= Beginning of Section =

theorem meetShared_kept {l : List Finding} {s : State} (h : MemoryKept s) : MemoryKept (meetShared l s) := by
  unfold meetShared
  repeat' first
    | with_reducible assumption
    | (with_reducible apply OnlyChanges.keeps voidBank_frame; decide)
    | with_reducible apply meetAll_kept
    | (with_reducible apply MemoryKept.fold; rotate_left; intros)

theorem copyMeeting_kept {y : Bay} {src dst : Nat} {found : List Finding} {s : State} (h : MemoryKept s) :
    MemoryKept (copyMeeting y src dst found s) := by
  unfold copyMeeting
  repeat' first
    | with_reducible assumption
    | with_reducible apply copyPage_kept
    | with_reducible apply meetShared_kept

theorem endOrphans_kept {bay : Nat} {s : State} (h : MemoryKept s) : MemoryKept (endOrphans bay s) := by
  unfold endOrphans
  repeat' first
    | with_reducible assumption
    | (with_reducible apply OnlyChanges.keeps dropOrphans_frame; decide)
    | with_reducible apply copyMeeting_kept
    | (with_reducible apply MemoryKept.fold; rotate_left; intros)
    | split

theorem freeSeq_kept {q : Nat} {r : SeqRec} {s : State} (h : MemoryKept s) : MemoryKept (freeSeq q r s) := by
  unfold freeSeq
  repeat' first
    | with_reducible assumption
    | (with_reducible apply OnlyChanges.keeps putSeq_frame; decide)
    | with_reducible apply putRecord_kept

theorem closeSeqs_kept {bay : Nat} {s : State} (h : MemoryKept s) : MemoryKept (closeSeqs bay s) := by
  unfold closeSeqs
  repeat' first
    | with_reducible assumption
    | (with_reducible apply OnlyChanges.keeps dropPages_frame; decide)
    | with_reducible apply freeSeq_kept
    | (with_reducible apply MemoryKept.fold; rotate_left; intros)

theorem freeBay_kept {bay : Nat} {s : State} (h : MemoryKept s) : MemoryKept (freeBay bay s) := by
  unfold freeBay
  repeat' first
    | with_reducible assumption
    | (with_reducible apply OnlyChanges.keeps buryKeys_frame; decide)
    | (with_reducible apply OnlyChanges.keeps dropOrphans_frame; decide)
    | (with_reducible apply OnlyChanges.keeps dropSlices_frame; decide)
    | (with_reducible apply OnlyChanges.keeps onCfg_frame; decide)
    | (with_reducible apply OnlyChanges.keeps onJoi_frame; decide)
    | (with_reducible apply OnlyChanges.keeps onRack_frame; decide)
    | (with_reducible apply OnlyChanges.keeps putBay_frame; decide)
    | (with_reducible apply OnlyChanges.keeps retireKeys_frame; decide)
    | with_reducible apply closeSeqs_kept
    | split

theorem releaseBay_kept {bay : Nat} {s : State} (h : MemoryKept s) : MemoryKept (releaseBay bay s) := by
  unfold releaseBay
  repeat' first
    | with_reducible assumption
    | with_reducible apply cancelWaiting_kept
    | with_reducible apply endOrphans_kept
    | with_reducible apply freeBay_kept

= End of Section =

→ **PROBLEM TO SOLVE**: An identical copy of the preceding records should be returned.

→ **RESPONSE TO THE TASK**:
theorem meetShared_kept {l : List Finding} {s : State} (h : MemoryKept s) : MemoryKept (meetShared l s) := by
  unfold meetShared
  repeat' first
    | with_reducible assumption
    | (with_reducible apply OnlyChanges.keeps voidBank_frame; decide)
    | with_reducible apply meetAll_kept
    | (with_reducible apply MemoryKept.fold; rotate_left; intros)

theorem copyMeeting_kept {y : Bay} {src dst : Nat} {found : List Finding} {s : State} (h : MemoryKept s) :
    MemoryKept (copyMeeting y src dst found s) := by
  unfold copyMeeting
  repeat' first
    | with_reducible assumption
    | with_reducible apply copyPage_kept
    | with_reducible apply meetShared_kept

theorem endOrphans_kept {bay : Nat} {s : State} (h : MemoryKept s) : MemoryKept (endOrphans bay s) := by
  unfold endOrphans
  repeat' first
    | with_reducible assumption
    | (with_reducible apply OnlyChanges.keeps dropOrphans_frame; decide)
    | with_reducible apply copyMeeting_kept
    | (with_reducible apply MemoryKept.fold; rotate_left; intros)
    | split

theorem freeSeq_kept {q : Nat} {r : SeqRec} {s : State} (h : MemoryKept s) : MemoryKept (freeSeq q r s) := by
  unfold freeSeq
  repeat' first
    | with_reducible assumption
    | (with_reducible apply OnlyChanges.keeps putSeq_frame; decide)
    | with_reducible apply putRecord_kept

theorem closeSeqs_kept {bay : Nat} {s : State} (h : MemoryKept s) : MemoryKept (closeSeqs bay s) := by
  unfold closeSeqs
  repeat' first
    | with_reducible assumption
    | (with_reducible apply OnlyChanges.keeps dropPages_frame; decide)
    | with_reducible apply freeSeq_kept
    | (with_reducible apply MemoryKept.fold; rotate_left; intros)

theorem freeBay_kept {bay : Nat} {s : State} (h : MemoryKept s) : MemoryKept (freeBay bay s) := by
  unfold freeBay
  repeat' first
    | with_reducible assumption
    | (with_reducible apply OnlyChanges.keeps buryKeys_frame; decide)
    | (with_reducible apply OnlyChanges.keeps dropOrphans_frame; decide)
    | (with_reducible apply OnlyChanges.keeps dropSlices_frame; decide)
    | (with_reducible apply OnlyChanges.keeps onCfg_frame; decide)
    | (with_reducible apply OnlyChanges.keeps onJoi_frame; decide)
    | (with_reducible apply OnlyChanges.keeps onRack_frame; decide)
    | (with_reducible apply OnlyChanges.keeps putBay_frame; decide)
    | (with_reducible apply OnlyChanges.keeps retireKeys_frame; decide)
    | with_reducible apply closeSeqs_kept
    | split

theorem releaseBay_kept {bay : Nat} {s : State} (h : MemoryKept s) : MemoryKept (releaseBay bay s) := by
  unfold releaseBay
  repeat' first
    | with_reducible assumption
    | with_reducible apply cancelWaiting_kept
    | with_reducible apply endOrphans_kept
    | with_reducible apply freeBay_kept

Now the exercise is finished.